The NTEU’s “special case” as a union should be obvious, but doesn’t appear to be. It may appear paradoxical that the union with the most left-wing active membership should stay well away from any resolutions with political content, but it’s essential not only to its capacity to offer universal protection to its members, but also to defend unrestrained free inquiry in a society where it is under numerous petty attacks, and may one day come under sustained, disabling attack.
There is a strategic issue here, of course. You don’t want to load up a union of people who think and debate for a living with too many right-on resolutions, for the risk that it will eventually stir up an inert, middle section of the membership to form a campaign and take office-bearer positions. The union then becomes the site of an internal slugathon, simply to stop it being moved rightward altogether.
Memories of student unions — the Australian Union of Students (AUS) and the National Union of Students (NUS) — and the battles for control between political factions are fading now. But NTEU types should be aware of them, since some of them were involved, and this has been their whole life. (I know, reader, hearing this you now feel a little better about your own sad life. My gift to you.)
But that is merely strategic. At the heart of political resolutions such as the Palestine one is a form of cynical reason that presents itself as principle. By simply using a union that one has power over to push this type of content, its advocates undermine the capacity to make a strong principled argument against universities that discipline or dismiss academics who “bring the institution into disrepute”. How is one to defend an academic like former Sydney Uni political economy academic Tim Anderson, who has a degree of enthusiasm for Assad’s Syria and North Korea, and compares Israel to the Nazis?
If an academics’ union argues its right to have a set of fixed and concrete views on political matters, why should not a university argue the same? On what grounds could such an academics’ union contest it? For, in a way, the academics’ union is the university. The rest is just bricks, mortar and the insane ambitions of vice-chancellors. The university is a collection of scholars, dedicated to teaching and thought unbounded. Not only should the NTEU not have specific Palestine or transphobia resolutions, but it should even avoid the most basic resolutions that other unions might have about anti-racism and the like.

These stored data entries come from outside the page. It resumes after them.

-- ==== Sys2Proof/Machine/Operands.lean ====
section
/-! DEFINITION. The operand forms: addresses held in registers, effective addresses, address spaces, and the
controls that SSKE and PFMF take from their operands. -/

namespace Sys2Proof.Machine

/-! ## Effective addresses (R12, R58). No instruction with a meaning computes one; they are the forms of the spec. -/

/-- `base(B)` and `index(X)`: register 0 means none (R12). -/
def baseOrIndex (s : State) (r : Reg) : Word := if r = 0 then 0 else s.gpr r

/-- `EA(B, D)` (R58). -/
def effectiveAddress (s : State) (b : Reg) (d : Word) : Word := addrMode s.mode (baseOrIndex s b + d)

/-- `EA(X, B, D)` (R58). -/
def indexedAddress (s : State) (x b : Reg) (d : Word) : Word :=
  addrMode s.mode (baseOrIndex s b + baseOrIndex s x + d)

/-! ## The address of a block in a register (R224, R234, R256) -/

/-- `BlockAddr`: the 4 KB block that a register designates in the mode (R224). -/
def blockAddr (m : AddressingMode) (r : Word) : Word := field (addrMode m r) 0 51 ++ (0 : BitVec 12)

/-- `NextBlock`: the following block, wrapping at the size of the mode (R234). -/
def nextBlock (m : AddressingMode) (addr : Word) : Word := addrMode m (addr + 4096)

/-- `WriteBackR2`: the register with the address of a block put in it. Bits 52-63 keep their value; in the 24- and
31-bit modes bits 0-31 keep theirs and the bits of 32-63 left of the address are zero (R234, D25). -/
def writeBack (m : AddressingMode) (addr r : Word) : Word :=
  match m with
  | .bits24 => setField (setField r 32 39 0) 40 51 (field addr 40 51)
  | .bits31 => setField (setField r 32 32 0) 33 51 (field addr 33 51)
  | .bits64 => setField r 0 51 (field addr 0 51)

/-- `addr[44:51]`: the index of a block in its megabyte. -/
def blockInMegabyte (addr : Word) : BitVec 8 := field addr 44 51

/-! ## A key in a register (R40, R222) -/

/-- The key in bits 56-62 of a register (R222, R255). -/
def keyOfRegister (r : Word) : StorageKey :=
  ⟨field r 56 59, bitAt r 60, bitAt r 61, bitAt r 62⟩

/-- The seven bits of a key, ACC first (R40). -/
def keyBits (k : StorageKey) : BitVec 7 :=
  k.acc ++ BitVec.ofBool k.f ++ BitVec.ofBool k.r ++ BitVec.ofBool k.c

/-- R1 after a conditional SSKE: the old key in bits 48-54, bit 55 zero (R229). -/
def withOldKey (r : Word) (old : StorageKey) : Word := setField (setField r 48 54 (keyBits old)) 55 55 0

/-! ## The controls of SSKE (R204, R205, R221) -/

/-- The masks and the multiple-block control in effect. -/
structure KeyControls where
  mr : Bool
  mc : Bool
  mb : Bool
  deriving DecidableEq, Repr

/-- Effective MR, MC, MB: a bit of an uninstalled facility is ignored, and so is M3 bit 0 (R205, R221). -/
def sskeControls (i : Config.Installation) (m3 : Mask) : KeyControls where
  mr := i.condSskeInstalled && bitAt m3 1
  mc := i.condSskeInstalled && bitAt m3 2
  mb := i.edatInstalled && bitAt m3 3

/-- A mask bit is in effect: the instruction compares before it sets (R221). -/
def KeyControls.conditional (c : KeyControls) : Bool := c.mr || c.mc

/-! ## The controls of PFMF (R251, R254, R255) -/

/-- SK, set-key control, bit 46 (R252). -/
def frameSetKey (r : Word) : Bool := bitAt r 46

/-- CF, clear-frame control, bit 47 (R252). -/
def frameClear (r : Word) : Bool := bitAt r 47

/-- FSC, frame-size code, bits 49-51 (R254). -/
def frameSize (r : Word) : BitVec 3 := field r 49 51

/-- Effective MR and MC of PFMF (R255). The usage indication, bit 48, is not examined (R253). -/
def frameControls (i : Config.Installation) (r : Word) : KeyControls where
  mr := frameSetKey r && i.condSskeInstalled && bitAt r 53
  mc := frameSetKey r && i.condSskeInstalled && bitAt r 54
  mb := false

/-- The special conditions of PFMF: a bit that must be zero, or a reserved frame-size code (R257). -/
def frameReserved (r : Word) : Bool :=
  field r 32 45 != 0 || bitAt r 52 || bitAt r 55 || bitAt r 63 || 2 ≤ (frameSize r).toNat

/-! ## Address spaces (R27, R95) -/

/-- How an operand address selects its space (R95): forced by the instruction, or logical with its B (or R) field. -/
inductive OperandSpace where
  | primary
  | secondary
  | logical (b : Reg)
  deriving DecidableEq, Repr

/-- The kind of a storage reference (R66). -/
inductive ReferenceKind where
  | ifetch
  | fetch
  | store
  deriving DecidableEq, Repr

/-- `AR_ASCE`: access register 0 is the primary space and is not examined; the others go through the oracle (R27). -/
def arAsce (s : State) (b : Reg) : Option Word := if b = 0 then some (s.cr 1) else Config.art (s.ar b)

/-- `EffectiveASCE`: none where access-register translation ends in an exception (R95, R62). -/
def effectiveAsce (s : State) (kind : ReferenceKind) (sel : OperandSpace) : Option Word :=
  match kind with
  | .ifetch => if pswAs s.psw = 3 then some (s.cr 13) else some (s.cr 1)
  | .fetch | .store =>
    match sel with
    | .primary => some (s.cr 1)
    | .secondary => some (s.cr 7)
    | .logical b =>
      if pswAs s.psw = 0 then some (s.cr 1)
      else if pswAs s.psw = 1 then arAsce s b
      else if pswAs s.psw = 2 then some (s.cr 7)
      else some (s.cr 13)

end Sys2Proof.Machine
end

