-- ==== Sys2Proof/Machine/Dispatch.lean ====
section
/-! DEFINITION. One arm for each instruction. -/

namespace Sys2Proof.Machine

def exec (i : Instr) (s : State) : Host.Outcome State Fault Refusal :=
  match i with
  | .sske m3 r1 r2 => Sys2Proof.Machine.execSske m3 r1 r2 s
  | .pfmf r1 r2 => Sys2Proof.Machine.execPfmf r1 r2 s
  | .lctl r1 r3 b2 d2 => Sys2Proof.Machine.execLctl r1 r3 b2 d2 s
  | .lctlg r1 r3 b2 dl2 dh2 => Sys2Proof.Machine.execLctlg r1 r3 b2 dl2 dh2 s
  | .stctl r1 r3 b2 d2 => Sys2Proof.Machine.execStctl r1 r3 b2 d2 s
  | .stctg r1 r3 b2 dl2 dh2 => Sys2Proof.Machine.execStctg r1 r3 b2 dl2 dh2 s
  | .lpsw b2 d2 => Sys2Proof.Machine.execLpsw b2 d2 s
  | .lpswe b2 d2 => Sys2Proof.Machine.execLpswe b2 d2 s
  | .mvcp r1 r3 b1 d1 b2 d2 => Sys2Proof.Machine.execMvcp r1 r3 b1 d1 b2 d2 s
  | .mvcs r1 r3 b1 d1 b2 d2 => Sys2Proof.Machine.execMvcs r1 r3 b1 d1 b2 d2 s
  | .mvck r1 r3 b1 d1 b2 d2 => Sys2Proof.Machine.execMvck r1 r3 b1 d1 b2 d2 s
  | .mvcsk b1 d1 b2 d2 => Sys2Proof.Machine.execMvcsk b1 d1 b2 d2 s
  | .mvcdk b1 d1 b2 d2 => Sys2Proof.Machine.execMvcdk b1 d1 b2 d2 s
  | .mvpg r1 r2 => Sys2Proof.Machine.execMvpg r1 r2 s
  | .iske r1 r2 => Sys2Proof.Machine.execIske r1 r2 s
  | .ivsk r1 r2 => Sys2Proof.Machine.execIvsk r1 r2 s
  | .rrbe r1 r2 => Sys2Proof.Machine.execRrbe r1 r2 s
  | .tprot b1 d1 b2 d2 => Sys2Proof.Machine.execTprot b1 d1 b2 d2 s
  | .ex r1 x2 b2 d2 => Sys2Proof.Machine.execEx r1 x2 b2 d2 s
  | .bc m1 x2 b2 d2 => Sys2Proof.Machine.execBc m1 x2 b2 d2 s
  | .bcr m1 r2 => Sys2Proof.Machine.execBcr m1 r2 s

end Sys2Proof.Machine
end

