-- ==== Sys2Proof/Laws/Memory.lean ====
section
/-! SUPPORT. The laws of main storage and of the storage keys: read after write, and the canonical form kept. -/

namespace Sys2Proof.Machine

/-! ## Reading after one write -/

theorem Memory.read_filter_ne (m : List Host.Cell) {x y : Nat} (h : x ≠ y) :
    Memory.read (m.filter (fun c => c.1 ≠ x)) y = Memory.read m y := by
  induction m with
  | nil => rfl
  | cons c m ih =>
    obtain ⟨a, v⟩ := c
    by_cases hax : a = x
    · subst hax
      simpa [Memory.read, h] using ih
    · simp only [List.filter_cons, ne_eq, hax, not_false_eq_true, decide_true, if_true, Memory.read]
      split
      · rfl
      · exact ih

theorem Memory.read_filter_self (m : List Host.Cell) (x : Nat) :
    Memory.read (m.filter (fun c => c.1 ≠ x)) x = unlistedByte := by
  induction m with
  | nil => rfl
  | cons c m ih =>
    obtain ⟨a, v⟩ := c
    by_cases hax : a = x
    · subst hax
      simpa [List.filter_cons] using ih
    · simp only [List.filter_cons, ne_eq, hax, not_false_eq_true, decide_true, if_true, Memory.read, if_false]
      exact ih

theorem Memory.read_insert (m : List Host.Cell) (x : Nat) (v : Byte) (y : Nat)
    (h : Memory.read m x = unlistedByte ∧ ∀ c ∈ m, c.1 ≠ x) :
    Memory.read (Memory.insert x v m) y = if x = y then v else Memory.read m y := by
  induction m with
  | nil => simp [Memory.insert, Memory.read]
  | cons c m ih =>
    obtain ⟨a, w⟩ := c
    have hax : a ≠ x := h.2 (a, w) (by simp)
    have hm : Memory.read m x = unlistedByte ∧ ∀ c ∈ m, c.1 ≠ x := by
      refine ⟨?_, fun c hc => h.2 c (by simp [hc])⟩
      simpa [Memory.read, hax] using h.1
    unfold Memory.insert
    split
    · simp [Memory.read]
    · simp only [Memory.read, ih hm]
      by_cases hay : a = y
      · subst hay
        simp [Ne.symm hax]
      · simp [hay]

/-- A read after a write: the byte written at its address, the old byte everywhere else. -/
theorem Memory.read_write (m : List Host.Cell) (x : Nat) (v : Byte) (y : Nat) :
    Memory.read (Memory.write m x v) y = if x = y then v else Memory.read m y := by
  unfold Memory.write
  split
  · next hv =>
    by_cases hxy : x = y
    · subst hxy
      rw [Memory.read_filter_self, if_pos rfl, hv]
    · rw [Memory.read_filter_ne m hxy, if_neg hxy]
  · rw [Memory.read_insert _ _ _ _ ⟨Memory.read_filter_self m x, by simp⟩]
    by_cases hxy : x = y
    · simp [hxy]
    · rw [if_neg hxy, if_neg hxy, Memory.read_filter_ne m hxy]

@[simp] theorem Memory.read_write_same (m : List Host.Cell) (x : Nat) (v : Byte) :
    Memory.read (Memory.write m x v) x = v := by simp [Memory.read_write]

theorem Memory.read_write_ne (m : List Host.Cell) {x y : Nat} (v : Byte) (h : x ≠ y) :
    Memory.read (Memory.write m x v) y = Memory.read m y := by simp [Memory.read_write, h]

/-! ## Reading after several writes -/

theorem Memory.read_writeMany_outside (m : List Host.Cell) (x : Nat) (bs : List Byte) (y : Nat)
    (h : y < x ∨ x + bs.length ≤ y) : Memory.read (Memory.writeMany m x bs) y = Memory.read m y := by
  induction bs generalizing m x with
  | nil => rfl
  | cons b bs ih =>
    simp only [List.length_cons] at h
    rw [Memory.writeMany, ih _ _ (by omega), Memory.read_write_ne _ _ (by omega)]

theorem Memory.read_writeMany_inside (m : List Host.Cell) (x : Nat) (bs : List Byte) (i : Nat)
    (h : i < bs.length) : Memory.read (Memory.writeMany m x bs) (x + i) = bs[i] := by
  induction bs generalizing m x i with
  | nil => simp at h
  | cons b bs ih =>
    rw [Memory.writeMany]
    cases i with
    | zero => rw [Memory.read_writeMany_outside _ _ _ _ (by omega)]; simp
    | succ i =>
      have := ih (Memory.write m x b) (x + 1) i (by simpa using h)
      rw [show x + (i + 1) = x + 1 + i by omega, this]
      simp

theorem Memory.length_readMany (m : List Host.Cell) (x n : Nat) : (Memory.readMany m x n).length = n := by
  simp [Memory.readMany]

/-- The bytes read after a write of as many bytes are the bytes written. -/
@[simp] theorem Memory.readMany_writeMany (m : List Host.Cell) (x : Nat) (bs : List Byte) :
    Memory.readMany (Memory.writeMany m x bs) x bs.length = bs := by
  apply List.ext_getElem
  · simp [Memory.readMany]
  · intro i h1 h2
    simp [Memory.readMany, Memory.read_writeMany_inside m x bs i h2]

theorem Memory.readMany_congr {m m' : List Host.Cell} {x n : Nat}
    (h : ∀ i < n, Memory.read m (x + i) = Memory.read m' (x + i)) :
    Memory.readMany m x n = Memory.readMany m' x n := by
  simp only [Memory.readMany]
  apply List.map_congr_left
  intro i hi
  exact h i (by simpa using hi)

/-- Writing what was there changes no byte. -/
theorem Memory.read_writeMany_same {m : List Host.Cell} {x : Nat} {bs : List Byte}
    (h : Memory.readMany m x bs.length = bs) (y : Nat) : Memory.read (Memory.writeMany m x bs) y = Memory.read m y := by
  by_cases hy : y < x ∨ x + bs.length ≤ y
  · exact Memory.read_writeMany_outside m x bs y hy
  · obtain ⟨i, rfl⟩ : ∃ i, y = x + i := ⟨y - x, by omega⟩
    have hi : i < bs.length := by omega
    rw [Memory.read_writeMany_inside m x bs i hi]
    conv_lhs => rw [← List.getElem_of_eq h (by simpa [Memory.readMany] using hi)]
    simp [Memory.readMany]

/-- Bytes apart from those written read as before. -/
theorem Memory.readMany_writeMany_disjoint (m : List Host.Cell) (x : Nat) (bs : List Byte) (y n : Nat)
    (h : y + n ≤ x ∨ x + bs.length ≤ y) :
    Memory.readMany (Memory.writeMany m x bs) y n = Memory.readMany m y n :=
  Memory.readMany_congr fun i _ => Memory.read_writeMany_outside m x bs (y + i) (by omega)

/-! ## Clearing -/

theorem Memory.read_clear (m : List Host.Cell) (p : Nat → Bool) (y : Nat) :
    Memory.read (Memory.clear m p) y = if p y then 0 else Memory.read m y := by
  unfold Memory.clear
  induction m with
  | nil => simp [Memory.read, unlistedByte]
  | cons c m ih =>
    obtain ⟨a, v⟩ := c
    simp only [List.filter_cons]
    cases hin : p a
    · simp only [Bool.not_false, if_true, Memory.read, ih]
      by_cases hay : a = y
      · subst hay; simp [hin]
      · simp [hay]
    · simp only [Bool.not_true, Bool.false_eq_true, if_false, ih, Memory.read]
      by_cases hay : a = y
      · subst hay; simp [hin]
      · simp [hay]

/-- Some selected byte is not zero exactly when some selected address reads so. -/
theorem Memory.anyNonzero_iff (m : List Host.Cell) (p : Nat → Bool) :
    Memory.anyNonzero m p = true ↔ ∃ a, p a = true ∧ Memory.read m a ≠ 0 := by
  constructor
  · intro h
    simp only [Memory.anyNonzero, List.any_eq_true, Bool.and_eq_true, decide_eq_true_eq] at h
    obtain ⟨c, _, h1, h3⟩ := h
    exact ⟨c.1, h1, h3⟩
  · rintro ⟨a, h1, h3⟩
    have hmem : ∃ c ∈ m, c.1 = a := by
      by_contra hno
      apply h3
      clear h3
      induction m with
      | nil => rfl
      | cons c m ih =>
        obtain ⟨b, v⟩ := c
        have hb : b ≠ a := fun e => hno ⟨(b, v), by simp, e⟩
        simp only [Memory.read, hb, if_false]
        exact ih (fun ⟨c, hc, e⟩ => hno ⟨c, by simp [hc], e⟩)
    obtain ⟨c, hc, rfl⟩ := hmem
    simp only [Memory.anyNonzero, List.any_eq_true, Bool.and_eq_true, decide_eq_true_eq]
    exact ⟨c, hc, h1, h3⟩

/-! ## The canonical form of storage -/

theorem Memory.mem_insert {c : Host.Cell} {x : Nat} {v : Byte} {m : List Host.Cell} :
    c ∈ Memory.insert x v m ↔ c = (x, v) ∨ c ∈ m := by
  induction m with
  | nil => simp [Memory.insert]
  | cons d m ih =>
    obtain ⟨a, w⟩ := d
    unfold Memory.insert
    split
    · simp
    · simp [ih, or_left_comm]

theorem Memory.pairwise_insert {x : Nat} {v : Byte} {m : List Host.Cell}
    (h : m.Pairwise (fun c d => c.1 < d.1)) (hx : ∀ c ∈ m, c.1 ≠ x) :
    (Memory.insert x v m).Pairwise (fun c d => c.1 < d.1) := by
  induction m with
  | nil => simp [Memory.insert]
  | cons d m ih =>
    obtain ⟨a, w⟩ := d
    rw [List.pairwise_cons] at h
    have hne : a ≠ x := hx (a, w) (by simp)
    unfold Memory.insert
    split
    · next hlt =>
      rw [List.pairwise_cons]
      refine ⟨?_, by rw [List.pairwise_cons]; exact h⟩
      intro c hc
      rcases List.mem_cons.mp hc with rfl | hc
      · exact hlt
      · exact lt_trans hlt (h.1 c hc)
    · next hnl =>
      rw [List.pairwise_cons]
      refine ⟨?_, ih h.2 (fun c hc => hx c (by simp [hc]))⟩
      intro c hc
      rcases Memory.mem_insert.mp hc with rfl | hc
      · show a < x; omega
      · exact h.1 c hc

theorem Memory.mem_write {c : Host.Cell} {x : Nat} {v : Byte} {m : List Host.Cell}
    (h : c ∈ Memory.write m x v) : (c = (x, v) ∧ v ≠ unlistedByte) ∨ c ∈ m := by
  unfold Memory.write at h
  split at h
  · exact .inr (List.mem_of_mem_filter h)
  · next hv =>
    rcases Memory.mem_insert.mp h with h | h
    · exact .inl ⟨h, hv⟩
    · exact .inr (List.mem_of_mem_filter h)

theorem Memory.wf_write {m : List Host.Cell} (h : Memory.wf m) (x : Nat) (v : Byte) :
    Memory.wf (Memory.write m x v) := by
  refine ⟨?_, ?_⟩
  · unfold Memory.write
    split
    · exact h.1.sublist List.filter_sublist
    · exact Memory.pairwise_insert (h.1.sublist List.filter_sublist) (by simp)
  · intro c hc
    rcases Memory.mem_write hc with ⟨rfl, hv⟩ | hc
    · exact hv
    · exact h.2 c hc

theorem Memory.wf_writeMany {m : List Host.Cell} (h : Memory.wf m) (x : Nat) (bs : List Byte) :
    Memory.wf (Memory.writeMany m x bs) := by
  induction bs generalizing m x with
  | nil => exact h
  | cons b bs ih => exact ih (Memory.wf_write h x b) (x + 1)

theorem Memory.wf_clear {m : List Host.Cell} (h : Memory.wf m) (p : Nat → Bool) : Memory.wf (Memory.clear m p) :=
  ⟨h.1.sublist List.filter_sublist, fun c hc => h.2 c (List.mem_of_mem_filter hc)⟩

theorem Memory.mem_writeMany {c : Host.Cell} {x : Nat} {bs : List Byte} {m : List Host.Cell}
    (h : c ∈ Memory.writeMany m x bs) : c ∈ m ∨ x ≤ c.1 ∧ c.1 < x + bs.length := by
  induction bs generalizing m x with
  | nil => exact .inl h
  | cons b bs ih =>
    rcases ih h with h | h
    · rcases Memory.mem_write h with ⟨rfl, _⟩ | h
      · exact .inr ⟨le_refl _, by simp⟩
      · exact .inl h
    · simp only [List.length_cons]
      exact .inr ⟨by omega, by omega⟩

theorem Memory.mem_clear {c : Host.Cell} {p : Nat → Bool} {m : List Host.Cell} (h : c ∈ Memory.clear m p) : c ∈ m :=
  List.mem_of_mem_filter h

/-! ## Storage keys -/

theorem Keys.read_filter_ne (ks : List (Nat × KeyState)) {x y : Nat} (h : x ≠ y) :
    Keys.read (ks.filter (fun c => c.1 ≠ x)) y = Keys.read ks y := by
  induction ks with
  | nil => rfl
  | cons c ks ih =>
    obtain ⟨a, v⟩ := c
    by_cases hax : a = x
    · subst hax
      simpa [Keys.read, h] using ih
    · simp only [List.filter_cons, ne_eq, hax, not_false_eq_true, decide_true, if_true, Keys.read]
      split
      · rfl
      · exact ih

theorem Keys.read_insert (ks : List (Nat × KeyState)) (x : Nat) (v : KeyState) (y : Nat)
    (h : ∀ c ∈ ks, c.1 ≠ x) :
    Keys.read (Keys.insert x v ks) y = if x = y then v else Keys.read ks y := by
  induction ks with
  | nil => simp [Keys.insert, Keys.read]
  | cons c ks ih =>
    obtain ⟨a, w⟩ := c
    have hax : a ≠ x := h (a, w) (by simp)
    unfold Keys.insert
    split
    · simp [Keys.read]
    · simp only [Keys.read, ih (fun c hc => h c (by simp [hc]))]
      by_cases hay : a = y
      · subst hay
        simp [Ne.symm hax]
      · simp [hay]

/-- A key read after a key is set: the new one for its block, the old one for every other block. -/
theorem Keys.read_write (ks : List (Nat × KeyState)) (x : Nat) (v : KeyState) (y : Nat) :
    Keys.read (Keys.write ks x v) y = if x = y then v else Keys.read ks y := by
  unfold Keys.write
  rw [Keys.read_insert _ _ _ _ (by simp)]
  by_cases hxy : x = y
  · simp [hxy]
  · rw [if_neg hxy, if_neg hxy, Keys.read_filter_ne ks hxy]

theorem Keys.mem_insert {c : Nat × KeyState} {x : Nat} {v : KeyState} {ks : List (Nat × KeyState)} :
    c ∈ Keys.insert x v ks ↔ c = (x, v) ∨ c ∈ ks := by
  induction ks with
  | nil => simp [Keys.insert]
  | cons d ks ih =>
    obtain ⟨a, w⟩ := d
    unfold Keys.insert
    split
    · simp
    · simp [ih, or_left_comm]

theorem Keys.mem_write {c : Nat × KeyState} {x : Nat} {v : KeyState} {ks : List (Nat × KeyState)}
    (h : c ∈ Keys.write ks x v) : c = (x, v) ∨ c ∈ ks := by
  rcases Keys.mem_insert.mp h with h | h
  · exact .inl h
  · exact .inr (List.mem_of_mem_filter h)

theorem Keys.wf_write {ks : List (Nat × KeyState)} (h : Keys.wf ks) (x : Nat) (v : KeyState) :
    Keys.wf (Keys.write ks x v) := by
  have hf : Keys.wf (ks.filter (fun c => c.1 ≠ x)) := h.sublist List.filter_sublist
  have hx : ∀ c ∈ ks.filter (fun c => c.1 ≠ x), c.1 ≠ x := by simp
  unfold Keys.write
  generalize ks.filter (fun c => c.1 ≠ x) = m at hf hx
  induction m with
  | nil => simp [Keys.insert, Keys.wf]
  | cons d m ih =>
    obtain ⟨a, w⟩ := d
    rw [Keys.wf, List.pairwise_cons] at hf
    have hne : a ≠ x := hx (a, w) (by simp)
    unfold Keys.insert
    split
    · next hlt =>
      rw [Keys.wf, List.pairwise_cons]
      refine ⟨?_, by rw [List.pairwise_cons]; exact hf⟩
      intro c hc
      rcases List.mem_cons.mp hc with rfl | hc
      · exact hlt
      · exact lt_trans hlt (hf.1 c hc)
    · next hnl =>
      rw [Keys.wf, List.pairwise_cons]
      refine ⟨?_, ih hf.2 (fun c hc => hx c (by simp [hc]))⟩
      intro c hc
      rcases Keys.mem_insert.mp hc with rfl | hc
      · show a < x; omega
      · exact hf.1 c hc

end Sys2Proof.Machine
end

That is not because one might want to defend outright racist/racialist argument or teaching, most of which is going to fail basic tests of evidence. A university is not required to employ people doing bad, incompetent, mendacious or charlatan work. But there may be ideas and forms of argument — pro-borders, pro-monocultural, pro-nativist — which might be accused of racism in reasonable argument (that one is nevertheless not required to automatically accept). That academic deserves the full protection of their union, if they’re a member.
To be honest, I very much doubt this will convince many of those drafting these resolutions, which includes a number of stalwart leftists. As regards the possibility that it might convince some of those most exercised over gender-critical philosophy, no chance. But for those from the left, in the union, who still believe that pluralism and unbounded inquiry are central to the pursuit of truth, and to the specific left project of human liberation, it is time to unsheath the plastic sword of Australian political argument, and once more into the breach dear friends, once more. Alright, that’s enough.